Hygge: The Danish Secret To Happiness

What Is Hygge: How To Add More Hygge To Your Life

If you’ve ever changed into a pair of stretchy pants and thick socks after a long day at work— that’s hygge. If you’ve read a book in front of the fireplace, sipped hot cocoa on a snowy day, binged Netflix with a close friend and a plate of cookies, or eating comfort food in a dimly-lit restaurant— you’ve experienced hygge.

What Is Hygge?

What Is Hygge?

The Danish word “hygge,” pronounced “HOO-ga,” is used as a verb and as an adjective. It’s a term with no direct translation to English, although it encompasses an atmosphere and a feeling roughly translated into “cozy.”

The Danish fixation on everything hygge explains their ranking as one of the happiest countries in the world. Other countries are starting to catch on, hence the numerous books published in the last two years, including The Little Book of Hygge: Danish Secrets to Happy Living by Meik Wiking, How to Hygge: The Nordic Secrets to a Happy Life by Signe Johansen, and many more.

Hygge is feeling safe, comfortable, and present.
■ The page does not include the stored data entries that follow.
-- ==== Sys2Proof/Laws/PerInstr.lean ====
section
/-!
SUPPORT. The laws that are made for every command, one lemma per constructor.
-/

namespace Sys2Proof.Laws.Fields

/-- The opcode of a command (R87). -/
def opcode : Instr → BitVec 8
  | .nop => 0x00
  | .keyw _ _ => 0x01
  | .seed => 0x02
  | .step _ => 0x03
  | .eval => 0x04
  | .rdreg _ => 0x05
  | .clrerr => 0x06

/-- The reserved mask of a command's format (R82 to R85). -/
def reserved : Instr → Word
  | .nop => rsvdN
  | .keyw _ _ => rsvdK
  | .seed => rsvdN
  | .step _ => rsvdB
  | .eval => rsvdN
  | .rdreg _ => rsvdR
  | .clrerr => rsvdN

/-- A command's word has its opcode, no reserved bit, and its operands in their fields (R81). -/
def Statement (i : Instr) : Prop :=
  opField (encode i) = opcode i ∧ encode i &&& reserved i = 0
    ∧ match i with
      | .nop => True
      | .keyw j v => jField (encode (.keyw j v)) = j ∧ vField (encode (.keyw j v)) = v
      | .seed => True
      | .step v => vField (encode (.step v)) = v
      | .eval => True
      | .rdreg a => aField (encode (.rdreg a)) = a
      | .clrerr => True

theorem nop : Statement .nop := ⟨rfl, rfl, trivial⟩

theorem keyw (j : BitVec 3) (v : Byte) : Statement (.keyw j v) := by
  refine ⟨?_, ?_, ?_, ?_⟩ <;>
  · simp only [opField, jField, vField, encode, opcode, reserved, rsvdK]
    apply BitVec.eq_of_getLsbD_eq; intro k hk; interval_cases k <;> simp

theorem seed : Statement .seed := ⟨rfl, rfl, trivial⟩

theorem step (v : Byte) : Statement (.step v) := by
  refine ⟨?_, ?_, ?_⟩ <;>
  · simp only [opField, vField, encode, opcode, reserved, rsvdB]
    apply BitVec.eq_of_getLsbD_eq; intro k hk; interval_cases k <;> simp

theorem eval : Statement .eval := ⟨rfl, rfl, trivial⟩

theorem rdreg (a : BitVec 12) : Statement (.rdreg a) := by
  refine ⟨?_, ?_, ?_⟩ <;>
  · simp only [opField, aField, encode, opcode, reserved, rsvdR]
    apply BitVec.eq_of_getLsbD_eq; intro k hk; interval_cases k <;> simp

theorem clrerr : Statement .clrerr := ⟨rfl, rfl, trivial⟩

end Sys2Proof.Laws.Fields
end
You can achieve it when you’re alone, with a loved one, or with a small group of people. You don’t need to be in a specific place—you even can bring hygge to your desk at work.
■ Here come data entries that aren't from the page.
-- ==== Sys2Proof/Tests/Slice0.lean ====
section
/-!
SUPPORT. Tests against values of the spec (spec/95_test_vectors.md L1, L2 and the rules' own examples), the smoke test of
WellFormed, and a witness for the hypotheses of every obligation.
-/

namespace Sys2Proof.Machine

/-- The state after one edge at which the host presents `w`, as far as `f` looks at it. -/
def press {α : Type} (w : Word) (s : State) (f : State → α) : Option α :=
  match step (s.withFetchWord 32 w.toNat) with
  | .next t => some (f t)
  | .fault _ => none
  | .refused _ => none

/-- A state whose key and engine hold the same eight bytes. -/
def seeded (key : Vector Byte 8) : State := { State.reset with KEY := key, S := key }

/-! ### WellFormed: one ill-formed term for each check -/

theorem test_wf_keyw : (AsmLine.keyw 7 255).wf = true := by decide
theorem test_illformed_keyw_slot : (AsmLine.keyw 8 0).wf = false := by decide
theorem test_illformed_keyw_byte : (AsmLine.keyw 0 256).wf = false := by decide
theorem test_illformed_step_byte : (AsmLine.step 256).wf = false := by decide
theorem test_illformed_rdreg_address : (AsmLine.rdreg 4096).wf = false := by decide
theorem test_illformed_ldkey_length : (AsmLine.ldkey [0, 1, 2, 3, 4, 5, 6]).wf = false := by decide
theorem test_illformed_ldkey_byte : (AsmLine.ldkey [0, 1, 2, 3, 4, 5, 6, 256]).wf = false := by decide
theorem test_illformed_xfer_byte : (AsmLine.xfer [0, 256]).wf = false := by decide
theorem test_illformed_rd64_slot : (AsmLine.rd64Stat 8).wf = false := by decide
theorem test_illformed_expands_to_nothing : AsmLine.expand (.keyw 8 0) = none := by decide

/-! ### Decode: words from spec/95_test_vectors.md L2.1, written out from the formats of R82 to R85 -/

theorem test_decode_nop : decode 0b00000000_00000000_00000000_00000000 = .ok .nop := by decide
theorem test_decode_keyw : decode 0b00000001_0000000000000_111_00110110 = .ok (.keyw 7 0x36) := by decide
theorem test_decode_seed : decode 0b00000010_00000000_00000000_00000000 = .ok .seed := by decide
theorem test_decode_step : decode 0b00000011_0000000000000000_11111111 = .ok (.step 0xFF) := by decide
theorem test_decode_eval : decode 0b00000100_00000000_00000000_00000000 = .ok .eval := by decide
theorem test_decode_rdreg : decode 0b00000101_000000000000_001011111111 = .ok (.rdreg 0x2FF) := by decide
theorem test_decode_clrerr : decode 0b00000110_00000000_00000000_00000000 = .ok .clrerr := by decide
theorem test_decode_opcode_7 : decode 0x07000000 = .error .opcode := by decide
theorem test_decode_all_ones : decode 0xFFFFFFFF = .error .opcode := by decide
theorem test_decode_nop_reserved : decode 0x00000001 = .error .rsvd := by decide
theorem test_decode_keyw_reserved : decode 0x01000800 = .error .rsvd := by decide
theorem test_decode_step_reserved : decode 0x03000100 = .error .rsvd := by decide
theorem test_decode_rdreg_reserved : decode 0x05001000 = .error .rsvd := by decide
theorem test_decode_reserved_before_address : decode 0x05FFFFFF = .error .rsvd := by decide
theorem test_table_word : decodeTableWord 32 0x010000C1 = some (.keyw 0 0xC1) := by decide
theorem test_table_word_rejected : decodeTableWord 32 0x07000000 = none := by decide

/-! ### The assembler (R91, R92) -/

theorem test_ldkey_words : AsmLine.words (.ldkey [0xC1, 0xD8, 0x79, 0x33, 0xDA, 0x59, 0x8C, 0x36]) = some
    [0x010000C1, 0x010001D8, 0x01000279, 0x01000333, 0x010004DA, 0x01000559, 0x0100068C, 0x01000736, 0x02000000] := by
  decide

/-- L2.1 and R92, as text. -/
theorem test_assemble : assemble ["KEYW 7, 0x36 ; last", "", "RDREG UTAB255", "XFER 0, 255", "RD64 STAT 7", "SEED"] = some
    [0x01000736, 0x050002FF, 0x03000000, 0x030000FF, 0x0500009E, 0x0500009F, 0x02000000] := by decide +kernel

theorem test_assemble_rejects : assembleLine "STEP 256" = none ∧ assembleLine "BRUN4" = none := by decide +kernel

/-! ### The seven commands -/

/-- R190. -/
theorem test_nop : press 0x00000000 State.reset (·.rsp) = some (some ⟨0, false⟩) := by decide

/-- L2.2, first row. -/
theorem test_keyw : press 0x01000300 State.reset (fun t => (t.KEY, t.S)) = some
    (#v[0xC1, 0xD8, 0x79, 0x00, 0xDA, 0x59, 0x8C, 0x36], #v[0xC1, 0xD8, 0x79, 0x33, 0xDA, 0x59, 0x8C, 0x36]) := by decide

/-- R101: S from KEY, IDX 0, ERR kept. -/
theorem test_seed : press 0x02000000 { State.reset with S := Vector.replicate 8 1, IDX := 3, ERR := true, SAT := true }
    (fun t => (t.S, t.IDX, t.ERR, t.SAT)) =
      some (#v[0xC1, 0xD8, 0x79, 0x33, 0xDA, 0x59, 0x8C, 0x36], 0, true, false) := by decide

/-- L1.1, the known-answer step. -/
theorem test_step : press 0x03000000 State.reset (fun t => (t.rsp, t.S)) = some
    (some ⟨0x00074112, false⟩, #v[0xC1, 0xD8, 0x79, 0x33, 0xDA, 0x59, 0x8C, 0x41]) := by decide

/-- L2.4, key 01 .. 08, first response. -/
theorem test_step_positive_key : press 0x03000000 (seeded #v[1, 2, 3, 4, 5, 6, 7, 8]) (·.rsp) =
    some (some ⟨0x00071078, false⟩) := by decide

/-- R150: EVAL of an empty sequence. -/
theorem test_eval_empty : press 0x04000000 State.reset (fun t => (t.rsp, t.RESVALID)) =
    some (some ⟨0x33333333, false⟩, true) := by decide

/-- The accumulators of L2.6 as far as EVAL at N = 16 reads them. -/
def sixteen : State :=
  { State.reset with
    acc := { Accumulators.clear with
      N := 16, ONES := 60, SQSUM := 20, BRUN := #v[15, 8, 4, 1, 0, 0, 0, 0], GRUN := #v[11, 8, 6, 3, 1, 1, 0, 0],
      ACP := #v[21, 2, 0, 0] } }

/-- L2.7, the row ref, 16. -/
theorem test_eval_sixteen : press 0x04000000 sixteen (fun t => (t.VERDICT, t.STAT)) =
    some (0x33311121, #v[8388608, 5100273664, 109642321, 12582912, 33554432, 0, 0, 0]) := by decide +kernel

/-- R191's example. -/
theorem test_rdreg : press 0x05000003 State.reset (·.rsp) = some (some ⟨0x33, false⟩) := by decide

/-- L2.1, the first unmapped address: ERR_ADDR, code 3. -/
theorem test_rdreg_unmapped : press 0x0500001A State.reset (fun t => (t.rsp, t.ERR, t.ERRCODE)) =
    some (some ⟨3, true⟩, true, 3) := by decide

/-- R192. -/
theorem test_clrerr : press 0x06000000 { State.reset with ERR := true, ERRCODE := 2, SAT := true }
    (fun t => (t.ERR, t.ERRCODE, t.SAT)) = some (false, 0, true) := by decide

/-! ### The parts of a STEP (L2.5, L2.6) -/

theorem test_feedback1_sign : feedback1 0x00 0x80 0x00 = 0xC0 := by decide
theorem test_feedback1_mask : feedback1 0x00 0x00 0xFF = 0xFE := by decide
theorem test_pack_negative : pack 0x12 0xB4 = 0xFFB4 := by decide
theorem test_pack_positive : pack 0x92 0x34 = 0x9234 := by decide
theorem test_feedback2_largest : feedback2 0x8000 0x8000 = 0x00 := by decide
theorem test_feedback2_smallest : feedback2 0x8000 0x7FFF = 0x80 := by decide

/-- R126's example: F0 0F. -/
theorem test_runs_across_bytes : ((Accumulators.clear.runsAcc 0xF0).runsAcc 0x0F).BRUN = #v[0, 0, 0, 1, 0, 0, 0, 0]
    ∧ ((Accumulators.clear.runsAcc 0xF0).runsAcc 0x0F).GRUN = #v[0, 0, 0, 0, 0, 0, 0, 1] := by decide

/-- L2.6: 00 00 leaves the 0-run counter at 9. -/
theorem test_runs_clamped : ((Accumulators.clear.runsAcc 0).runsAcc 0).RUN0 = 9 := by decide

/-- L2.7, the row ref, 2001: USUM is log2 262 (8.0334230015), K = 1, the readout is one of two integers. -/
theorem test_universal : (univReadout 262 1 false = 6990669 ∨ univReadout 262 1 false = 6990670)
    ∧ univVerdict (.fraction 0 1) 262 1 false = .pass := by decide +kernel

/-! ### The port -/

/-- R220, R227: cmd_ready is 0 while rst stays 1 after a reset edge, and 1 in the first cycle with rst = 1 after another. -/
theorem test_ready : State.reset.cmdReady true = false ∧ State.reset.cmdReady false = true
    ∧ press 0x00000000 State.reset (·.cmdReady true) = some true := by decide

/-- R220, R222: a reset edge abandons an EVAL and takes no command. -/
theorem test_reset_edge : step { State.reset with evalLeft := 2, ERR := true, pins := [⟨true, true, 0x03000000⟩] } =
    .next State.reset := by rfl

/-- R227: with EVAL_CYCLES = 3 the port is busy after the accepting edge. -/
theorem test_eval_busy : press 0x04000000 { State.reset with config := { Config.reference with evalCycles := 3 } }
    (fun t => (t.evalLeft, t.rsp, t.cmdReady false)) = some (2, none, false) := by decide

/-- R204 and R196: an unassigned opcode is recorded and the block goes on. -/
theorem test_error_opcode : press 0x07000000 State.reset (fun t => (t.rsp, t.ERR, t.ERRCODE, t.cmdReady false)) =
    some (some ⟨1, true⟩, true, 1, true) := by decide

/-! ### Witnesses: states and operands that meet each obligation's hypotheses -/

/-- A reset state at whose next edge the host presents `w`. -/
def presenting (w : Word) : State := { State.reset with pins := [⟨false, true, w⟩] }

/-- A reset state whose next edge is a reset edge. -/
def resetting : State := { State.reset with pins := [⟨true, false, 0⟩] }

/-- The accumulators after `n` zero bytes, but for USUM, which is log2 `p`. -/
def zeroBytes (n : Nat) (p : ℕ+) : Accumulators :=
  { Accumulators.clear with
    N := BitVec.ofNat 24 n, OCC := Accumulators.clear.OCC.set 0 (BitVec.ofNat 24 n), SQSUM := BitVec.ofNat 48 (n ^ 2)
    RUN0 := 9, UTAB := Accumulators.clear.UTAB.set 0 (BitVec.ofNat 24 (n - 1)), USUMEXP := p }

theorem zeroBytes_N (n : Nat) (p : ℕ+) (hn : n < 2 ^ 24) : (zeroBytes n p).N.toNat = n := by
  simp [zeroBytes]; omega

theorem zeroBytes_inv (n : Nat) (p : ℕ+) (h0 : 2 ≤ n) (hn : n < 2 ^ 24)
    (hp : (p : ℕ) ≤ (2 ^ 24) ^ (n - Config.univInit)) : (zeroBytes n p).Inv := by
  have hN := zeroBytes_N n p hn
  have hocc : ∀ v : Fin 256, ((zeroBytes n p).OCC[v]).toNat = if v = 0 then n else 0 := by
    intro v
    simp only [zeroBytes, Accumulators.clear, Fin.getElem_fin, Vector.getElem_set]
    by_cases hv : v = 0
    · subst hv; simp; omega
    · rw [if_neg (fun h => hv (Fin.ext h.symm)), if_neg hv]; simp
  have hsq : n ^ 2 < 2 ^ 48 := by
    calc n ^ 2 < (2 ^ 24) ^ 2 := Nat.pow_lt_pow_left hn (by norm_num)
      _ = 2 ^ 48 := by norm_num
  refine ⟨?_, ?_, ?_, ?_, ?_, ?_, ?_, ?_, ?_, ?_, ?_, ?_⟩
  · simp [zeroBytes, Accumulators.clear]
  · rw [hN, Finset.sum_congr rfl fun v _ => hocc v, Finset.sum_ite_eq', if_pos (Finset.mem_univ _)]
  · rw [Finset.sum_congr rfl fun v _ => congrArg (· ^ 2) (hocc v)]
    have h2 : (zeroBytes n p).SQSUM.toNat = n ^ 2 := by
      show (BitVec.ofNat 48 (n ^ 2)).toNat = n ^ 2
      rw [BitVec.toNat_ofNat, Nat.mod_eq_of_lt hsq]
    rw [h2]
    simp
  · simp [zeroBytes, Accumulators.clear]
  · simp [zeroBytes]
  · simp [zeroBytes, Accumulators.clear]
  · simp [zeroBytes, Accumulators.clear, runCount]
  · rw [hN]; simp [zeroBytes, Accumulators.clear, runCount]; omega
  · rw [hN]; simp [zeroBytes, Accumulators.clear, runBits]; omega
  · simp [zeroBytes, Accumulators.clear]
  · intro v
    rw [hN]
    simp only [zeroBytes, Accumulators.clear, Fin.getElem_fin, Vector.getElem_set]
    split
    · right; simp; omega
    · left; simp
  · rw [hN]; exact hp

theorem witness_DecodeOfEncode : (Instr.keyw 7 255).wf = true ∧ (Instr.rdreg 4095).wf = true := by decide

theorem witness_EncodeOfDecode : decode 0x010007FF = .ok (.keyw 7 255) := by decide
Feeling like you want to hygge right now? Read on to learn all about hygge.

How Do You Hygge?

Did you know the average Dane burns 13 pounds of candle wax each year? When learning to hygge, do as the Danes do.

When learning about hygge, do as the Danes do

In The Little Book of Hygge, author Wiking lists ten elements for a hygge-like situation. Let’s get into those elements, and how to achieve each one.
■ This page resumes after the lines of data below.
-- ==== Sys2Proof/Machine/State.lean ====
section
/-! DEFINITION. The state of the complex as plain data, and the state under power-on reset. Every field's docstring begins with [rule; width; reset value]. 'model' in the place of the rule marks a field that is the model's own. DC(n) and P(n) mark a reset value that the spec does not give: log entry n. -/

namespace Sys2Proof.Machine

/-- Why a step can stop with a fault. No meaning of this model raises one: every command has its effect (log entry 1). -/
inductive Fault where
  /-- Raised by nobody; safe. Kept so that the type of faults is not empty. -/
  | none
deriving DecidableEq, Repr

/-- Why a step can be refused. -/
inductive Refusal where
  /-- Raised by an arm of `exec` whose command has no meaning yet; safe. No arm is left that raises it. -/
  | notModelled (mnemonic : String)
deriving DecidableEq, Repr

/-! ### The event recorder (in DK) -/

/-- An occurrence on its way to the ring: what R398 says of a record but its SEQ, ERA and forwarding. -/
structure Ev where
  /-- [R398; 64; -] -/ time : Nat
  /-- [R398; 16; -] -/ code : BitVec 16
  /-- [R401; 16; -] -/ source : BitVec 16
  /-- [R398; 32; -] -/ p1 : Word
  /-- [R398; 32; -] -/ p2 : Word
  /-- [R398; 32; -] -/ p3 : Word
  /-- [R400; 1; -] -/ coarse : Bool
  /-- [R400; 1; -] -/ deferred : Bool
deriving DecidableEq, Repr

/-- A record of the ring (R398). -/
structure Rec where
  /-- [R402; 40; -] ERA × 2^32 + SEQ -/ pos : Nat
  /-- [R398; -; -] -/ ev : Ev
  /-- [R28; 1; -] an uncorrectable DK error lies in the record -/ damaged : Bool
deriving DecidableEq, Repr

/-- An entry of EVENT_LIMITS (R408), defaults taken. -/
structure Limit where
  /-- [R408; 16; -] -/ code : Nat
  /-- [R408; 8; -] -/ depth : Nat
  /-- [R408; 32; -] -/ refillUs : Nat
deriving DecidableEq, Repr

/-- A token bucket (R409), and the virtual bucket of a U code (R410). -/
structure Bucket where
  /-- [R409; 8; 16] tokens held; capped at the depth when read -/ tokens : Nat := 16
  /-- [R409; 64; none] when the next token arrives, while below the depth -/ next : Option Nat := none
  /-- [R409; 32; 0] occurrences suppressed -/ suppressed : Nat := 0
  /-- [R410; 1; 0] the bucket suppressed one -/ byBucket : Bool := false
  /-- [R410; 1; 0] the data-plane FIFO refused one -/ byFifo : Bool := false
  /-- [R410; 64; 0] TIME of the first one suppressed -/ first : Nat := 0
deriving DecidableEq, Repr

/-- One requester's PHL_EVT_READ and PHL_EVT_READ_DATA (R421, R514). -/
structure ReadLatch where
  /-- [R421; 8; 0] -/ era : Byte := 0
  /-- [R421; 32; 0] -/ seq : Word := 0
  /-- [R421; 2; 0] -/ result : Nat := 0
  /-- [R413; 256; none] -/ data : Option Rec := none
deriving DecidableEq, Repr

/-- An outstanding log-clear nonce (R414). -/
structure NonceRec where
  /-- [R414; 128; -] -/ value : BitVec 128
  /-- [R414; 64; -] -/ drawn : Nat
  /-- [R414; 32; -] the bound PHL_EVT_HEAD.NEXT_SEQ -/ bound : Word
  /-- [R414; 1; 0] its 10 s have passed -/ expired : Bool
deriving DecidableEq, Repr

/-- The recorder (R398 to R423). -/
structure Recorder where
  /-- [R36, R404; 256 records; empty] data-plane ingress FIFO -/ fifoData : List Ev := []
  /-- [R36, R404; 256 records; empty] control-plane ingress FIFO -/ fifoCtl : List Ev := []
  /-- [R36, R404; 256 records; empty] management-plane ingress FIFO -/ fifoMgmt : List Ev := []
  /-- [R36; -; empty] control-plane records whose senders wait for space -/ waitCtl : List Ev := []
  /-- [R36; -; empty] management-plane records whose senders wait for space -/ waitMgmt : List Ev := []
  /-- [R404; 2; 0] the FIFO whose turn is next -/ turn : Nat := 0
  /-- [R419; 40; 0] PHL_EVT_HEAD -/ head : Nat := 0
  /-- [R419; 40; 0] PHL_EVT_TAIL -/ tail : Nat := 0
  /-- [R415; 40; 0] position of the first record since the last clear -/ cleared : Nat := 0
  /-- [R413; 40; 0] records written since the last clear, saturating -/ since : Nat := 0
  /-- [R404; 65,536 x 32 bytes; empty] the ring, by entry -/ ring : Tab Rec := []
  /-- [R420; 1; 0] -/ wrapped : Bool := false
  /-- [R420; 16; 0] -/ corrected : Nat := 0
  /-- [R420; 8; 0] -/ damagedCount : Nat := 0
  /-- [R410; -; empty] summaries made and not yet written -/ summaries : List Ev := []
  /-- [R408, R411; -; none] the EVENT_LIMITS entries in force -/ limits : List Limit := []
  /-- [R409; -; full] by code -/ buckets : Tab Bucket := []
  /-- [R412, R422; 24 each; 0] PHL_EVT_COUNT, by index -/ counts : Tab Nat := []
  /-- [R420; 3; 3] PHL_EVT_FWD.THRESHOLD -/ threshold : BitVec 3 := 3
  /-- [R421, R514; -; 0] by requester -/ latches : Tab ReadLatch := []
  /-- [R421, R518; 7 each; 0] PHL_EVT_DK_SEL, by requester -/ dkSel : Tab Nat := []
  /-- [R414; -; none] by requester -/ nonces : Tab NonceRec := []
  /-- [R423; 32 bytes; 0] PHL_EVT_RESPONSE -/ response : Tab Byte := []
  /-- [R414; 32; 0] consecutive MISMATCH results -/ fails : Nat := 0
  /-- [R414; 64 each; empty] times of the consecutive MISMATCH results, newest first -/ failTimes : List Nat := []
  /-- [R420; 1; none] the clear in progress: its requester and when it began -/ clearing : Option (Nat × Nat) := none
  /-- [R423; 3 each; 0] PHL_EVT_CLEAR.RESULT, by requester -/ clearResults : Tab Nat := []
deriving DecidableEq, Repr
This is where those candles come in. Dim lighting and soft music will help you achieve a hygge-like atmosphere. Fireplaces, bonfires, good smells, and positive people— these things will help you get your hygge on.


Hygge is about being in the moment. Try to let worries go, and not to harp on things. Don’t even think about watching the news, looking at your Instagram feed or scrolling through Facebook. No phones, tablets, or computers—focus on things that will bring you closer to yourself and to the people you are with.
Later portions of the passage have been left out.